Work item =>
Give the count of lines in the records below that contain "their", with no other words.

[Collected data]
- - - -

-- ==== Sys2Proof/Config.lean ====
section
/-!
DEFINITION. What the spec leaves to the hardware: constants without a body, so that nothing can be proved of their
values (log 5, log 6, log 7, log 8).
-/
namespace Sys2Proof.Config

/-- Cycles that an event without a promised time takes beyond the next cycle (R90, R221): the n-th such wait. -/
opaque freeDelay : Nat → Nat

/-- Cycles from the start of an engine entry to its completion (R138 gives figures that carry no promise): of its kind
and the rows or passes it works on. -/
opaque engineCycles : Nat → Nat → Nat

/-- A byte that the spec leaves undefined (R170, R174, R275): the n-th such byte. -/
opaque freeByte : Nat → Byte

/-- A choice among k things that the spec leaves open: the n-th such choice. -/
opaque freeChoice : Nat → Nat → Nat

/-- The way of a full L1 set that gives up its line (R85): of the rank of a core in its group and the lines that it has
filled, so that the same run evicts the same lines (R222). -/
opaque l1Victim : Nat → Nat → Nat

/-- How far the GTC reading of a die runs ahead, 0 to 2 ticks (R5, R290). -/
opaque gtcSkew : Nat → Fin 3

/-- SHAKE256 with an output of a number of bytes (R293): FIPS 202, outside the spec. -/
opaque shake256 : List Byte → Nat → List Byte

/-- The check of an Ed448 signature of an image made with the vendor key (R293): RFC 8032, outside the spec. -/
opaque ed448Verify : List Byte → Bool

/-- A signature with the device key (R294). -/
opaque ed448Sign : List Byte → List Byte

/-- The image of a boot stage (R293). -/
opaque bootImage : Nat → List Byte

/-- The planes Y, U, V (row by row, with their width and height) that an AV1 decoder gives for a frame of a bitstream
(R175, R176): the bit depth, whether it cannot be decoded in the Main profile, the frames of the batch that it references, and
whether it references one outside the batch. -/
structure Frame where
  depth : Nat := 8
  width : Nat := 0
  height : Nat := 0
  y : List Nat := []
  u : List Nat := []
  v : List Nat := []
  corrupt : Bool := true
  refs : List Nat := []
  outside : Bool := false
  deriving DecidableEq, Repr, Inhabited

/-- AV1 decoding: the n-th frame of a bitstream, with those earlier frames of it zeroed as references that are listed (R175,
R176): the AV1 standard, outside the spec. -/
opaque av1Frame : List Byte → List Nat → Nat → Frame

/-- An entry of a section of the resync record, of its type and values, and the heading of a section, of its type, entry
count, byte length and GTC (R292): the spec names the contents, not the layout. -/
opaque resyncEntry : Nat → List Nat → List Byte
opaque resyncHeading : Nat → Nat → Nat → Nat → List Byte

/-- The average power in watts of a window (R7, R291): measured. -/
opaque windowPower : Nat → Nat

/-- The estimate of the own offset from the reference node, in ticks (R290): the n-th exchange. -/
opaque clockOffset : Nat → Int

/-- The k-th intermediate of the non-minimal paths to a node, drawn at the n-th module reset (R286). -/
opaque routeVia : Nat → Nat → Nat → Nat

/-- The flits that a port may have unacknowledged at full width, and the cycles of its retry time-out (R285, R288): no figure in
the spec. -/
opaque creditWindow : Nat
opaque retryTimeout : Nat

/-- The bytes of a packet between modules, of its fields (R285): the spec gives no layout. -/
opaque packetBytes : List Nat → List Byte

/-- The corrected-symbol count and the eye margin of a lane of a port at the n-th sample, and whether they cross the limit
(R288): measured. -/
opaque laneSample : Nat → Nat → Nat → Nat × Nat
opaque laneCrossed : Nat → Nat → Bool

/-- A number that the hardware part of a bivouac frame holds, of the bytes there now and of its place (R256): the layout is the
scheduler's own. -/
opaque frameField : List Byte → List Nat → Nat

/-- The HBM row of an ECC word (R283): the row size is not in the spec. -/
opaque hbmRow : Nat → Nat

end Sys2Proof.Config
end

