-- ==== Sys2Proof/Machine/Regions.lean ====
section
/-!
DEFINITION. Groups and regions as traps and exits meet them: live pitches (R83, R191), event records (R259), the end of
a group (R191) and kills (R259, R278, R279).
-/
namespace Sys2Proof.Machine

/-- The code of a trap cause (R277). -/
def Cause.code : Cause → Nat
  | .illegal => 0x01 | .feature => 0x02 | .align => 0x03 | .xlate => 0x04 | .perm => 0x05 | .peerGone => 0x06
  | .rangeLock => 0x07 | .stallCheck => 0x08 | .singular => 0x09 | .swizzle => 0x0A | .shape => 0x0B | .handle => 0x0C
  | .channel => 0x0D | .trap => 0x0E | .bkpt => 0x0F | .memerr => 0x10 | .sendDenied => 0x11 | .preemptTimeout => 0x12

namespace State

/-- The group that a core belongs to. -/
def groupOf (s : State) (cid : Nat) : Option Group := s.group? (s.core cid).gid

/-- The region of the live pitch that a core belongs to (R83, R191). -/
def liveRegion (s : State) (cid : Nat) : Option Nat := (s.groupOf cid).map (·.region)

/-- A core holds a live pitch of a region (R83). -/
def livePitch (s : State) (cid region : Nat) : Bool := s.liveRegion cid == some region

/-- A core holds a live pitch of a region or of one of its ancestors (R166, R169). -/
def livePitchUp (s : State) (cid region : Nat) : Bool :=
  match s.liveRegion cid with
  | some r => s.isAncestor r region
  | none => false

/-- The source number under which the scheduler, the Welt and the link dies act: they have none, and come after every source
that has one (R4, R5, log 13). -/
def deviceSource : Nat := 0xFFFF

/-- Bytes written into HBM by the device itself, the parts of each ECC word at its home (R280). -/
def writeHbm (s : State) (pa : Nat) (bs : List Byte) : State :=
  let a := pa % 32
  (List.range ((a + bs.length + 31) / 32)).foldl (fun s i =>
    let lo := Nat.max a (32 * i)
    s.storeChecked (s.hbmLoc (pa - a + lo)) (allOn ((bs.drop (lo - a)).take (32 * i + 32 - lo))) deviceSource) s

/-- Bytes of HBM. -/
def readHbm (s : State) (pa n : Nat) : List Byte :=
  (List.range n).map fun i => s.mem.get (s.hbmLoc (pa + i)).addr

/-- An event record put among those of its GTC tick: in the order of their sources, behind those of its own (R5). -/
def putRecord (r : Nat × List Byte) : List (Nat × List Byte) → List (Nat × List Byte)
  | [] => [r]
  | x :: xs => if r.1 < x.1 then r :: x :: xs else x :: putRecord r xs

/-- An event record in the log of a region, from a source (R5, R259); a region without a log logs nothing. -/
def eventRecord (s : State) (source region gid kind cause : Nat) (tval : Word) (regid : Nat) : State :=
  match tfind s.regions region with
  | none => s
  | some r =>
    let base := s.effEvbase region
    if base = 0 then s
    else
      let rec_ := leBytes 8 s.gtc.toNat ++ leBytes 4 gid ++ leBytes 1 kind ++ leBytes 1 cause ++ leBytes 2 0
        ++ leBytes 8 tval.toNat ++ leBytes 8 regid
      let old := r.evRecs.filter fun q => q.2.take 8 == rec_.take 8
      let recs := putRecord (source, rec_) old
      let first := r.evcount.toNat - old.length
      let s := recs.zipIdx.foldl (fun s q =>
        if old[q.2]? = some q.1 then s else s.writeHbm (base + 32 * ((first + q.2) % 64)) q.1.2) s
      let s := s.writeHbm (region + 232) (leBytes 8 (r.evcount + 1).toNat)
      { s with regions := tset s.regions region { r with evcount := r.evcount + 1, evRecs := recs } }

/-- The notification of a launched group's end (R195): COUNT, or ABANDON for a killed group; a pre-empted notifying group
gets it in what the scheduler keeps (R262). -/
def notifyEnd (s : State) (g : Group) : State :=
  match g.notify with
  | none => s
  | some (gid, cid, tag) => s.tagFor gid cid tag g.killed

/-- A context becomes not live; its slot is free.  A store or AMO that still waits to be released is not sent,
nor the store of a vector instruction that waits for its reads, and its watch is given up; the per-peer
error bits of a context of the core stay until its group's next start (R99). -/
def clearSlot (s : State) (cid i : Nat) : State :=
  let x := s.slot cid i
  let s := match x.wait with
    | .release _ id | .watch id | .gather _ _ _ (.mem _ _ (some id)) => s.dropMsg id
    | _ => s
  s.setSlot cid i { serial := x.serial, perr := if x.home = cid ∧ x.idx = i ∧ !x.guest then x.perr else 0 }

/-- The context of a home slot is on another module: its slot is reserved, and it neither runs nor moves on this one (R215). -/
def awayFrom (s : State) (x : Slot) : Bool :=
  x.reserved && !(s.cores.any fun p => p.2.slots.any fun q => q.2.live && !q.2.guest && q.2.serial == x.serial)
    && !s.moves.any fun m => m.ctx.serial == x.serial

/-- A context that is on another module is called home for a pending pre-emption, or told that its group has ended (R217, R218):
at every module that its region may reach, since its home does not follow its moves (log 59). -/
def recallGuest (s : State) (cid i : Nat) (ended : Bool) : State :=
  let x := s.slot cid i
  if !s.awayFrom x then s
  else
    ((List.range 993).filter fun n => n != s.node && (s.effNodemap x.region).getLsbD n).foldl (fun s n =>
      (s.inject { id := 0, node := n, kind := .recall ended, region := s.regid x.region, cid := cid, slot := i }).2) s

/-- The same for those of the reserved home slots that a test accepts. -/
def recallGuests (s : State) (ended : Bool) (mine : Nat → Slot → Bool) : State :=
  s.cores.foldl (fun s p =>
    (p.2.slots.filter fun q => q.2.reserved && mine p.1 q.2).foldl (fun s q => s.recallGuest p.1 q.1 ended) s) s

/-- A packet with a context that waits for a slot of a die is tried again (R216). -/
def kickGuests (s : State) (d : Nat) : State :=
  match (s.die d).guests with
  | id :: _ => s.schedule (.cycle s.cycle) 0 .guestLanding { a := id }
  | [] => s

/-- Every context of a group becomes not live, wherever it runs (R218, R279). -/
def stopContexts (s : State) (gid : Nat) : State :=
  let s := s.recallGuests true fun _ x => x.gid == gid
  let s := { s with moves := s.moves.filter fun m => m.ctx.gid != gid }
  s.cores.foldl (fun s p =>
    (p.2.slots.filter fun q => (q.2.live || q.2.reserved) && !q.2.guest && q.2.gid == gid).foldl
      (fun s q => s.clearSlot p.1 q.1) s) s

/-- The release of the pitch of an ended group, once nothing of it is busy and a killed group's messages have read what they
hold tokens for (R191, R279). -/
def tryRelease (s : State) (gid : Nat) : State :=
  match s.group? gid with
  | some g =>
    if g.state = .ending ∧ !s.unitsBusy g ∧ !(s.transfers.any fun t => t.gid == gid && t.dying && !t.orphaned) then s.schedule (.cycle s.cycle) 1 .pitchRelease { a := gid } else s
  | none => s

/-- The step in which a placed group ends (R191, R279): its waiting SENDs, commands and entries go, its launcher is told. -/
def endPlaced (s : State) (gid : Nat) (killed : Bool) : State :=
  let s := s.modGroup gid fun g =>
    { g with state := .ending, killed := killed, preempt := false, heirs := [], frame := none, saved := none }
  match s.group? gid with
  | none => s
  | some g =>
    let s := s.stopContexts gid
    let s := (clustersOf g.pitch).foldl (fun s k => s.removeEntries gid k) s
    let s := if killed then (clustersOf g.pitch).foldl (fun s k => s.silenceEntries gid k) s else s
    let s := s.orphanTransfers gid killed s.livePitchUp
    ((s.notifyEnd g).retryPosted).tryRelease gid

/-- A kill (R279): a placed group ends as at EXIT, a waiting or pre-empted one leaves the queue; a group that ends
already is left alone. -/
def killGroup (s : State) (source gid : Nat) (cause : Nat) (tval : Word) : State :=
  match s.group? gid with
  | none => s
  | some g =>
    match g.state with
    | .ending | .releasing => s
    | .queued | .saved =>
      let s := s.eventRecord source g.region gid 1 cause tval 0
      let s := s.notifyEnd { g with killed := true }
      let s := s.orphanTransfers gid true s.livePitchUp
      let s := { s with groups := tdel s.groups gid, queue := s.queue.filter fun x => x != gid }
      s.unclocked 0 .placement
    | _ => (s.eventRecord source g.region gid 1 cause tval 0).endPlaced gid true

/-- The groups of a region and of its descendants in ascending identifier. -/
def groupsUnder (s : State) (region : Nat) : List Nat :=
  (s.groups.filter fun p => s.isAncestor region p.2.region).map (·.1)

/-- A REGION kill: one record for each group, then one for the region (R279, R259). -/
def killRegion (s : State) (source region : Nat) (cause : Nat) (tval : Word) : State :=
  let s := (s.groupsUnder region).foldl (fun s g => s.killGroup source g cause tval) s
  s.eventRecord source region 0 2 cause tval (s.regid region)

/-- The effective fault domain of a group acts (R259, R278). -/
def faultDomain (s : State) (source gid : Nat) (cause : Nat) (tval : Word) : State :=
  match s.group? gid with
  | none => s
  | some g =>
    match g.state with
    | .ending | .releasing => s
    | _ => if s.effFdom g.region = 2 then s.killRegion source g.region cause tval else s.killGroup source gid cause tval

end State
end Sys2Proof.Machine
end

- - - -

Result for this exercise =>
3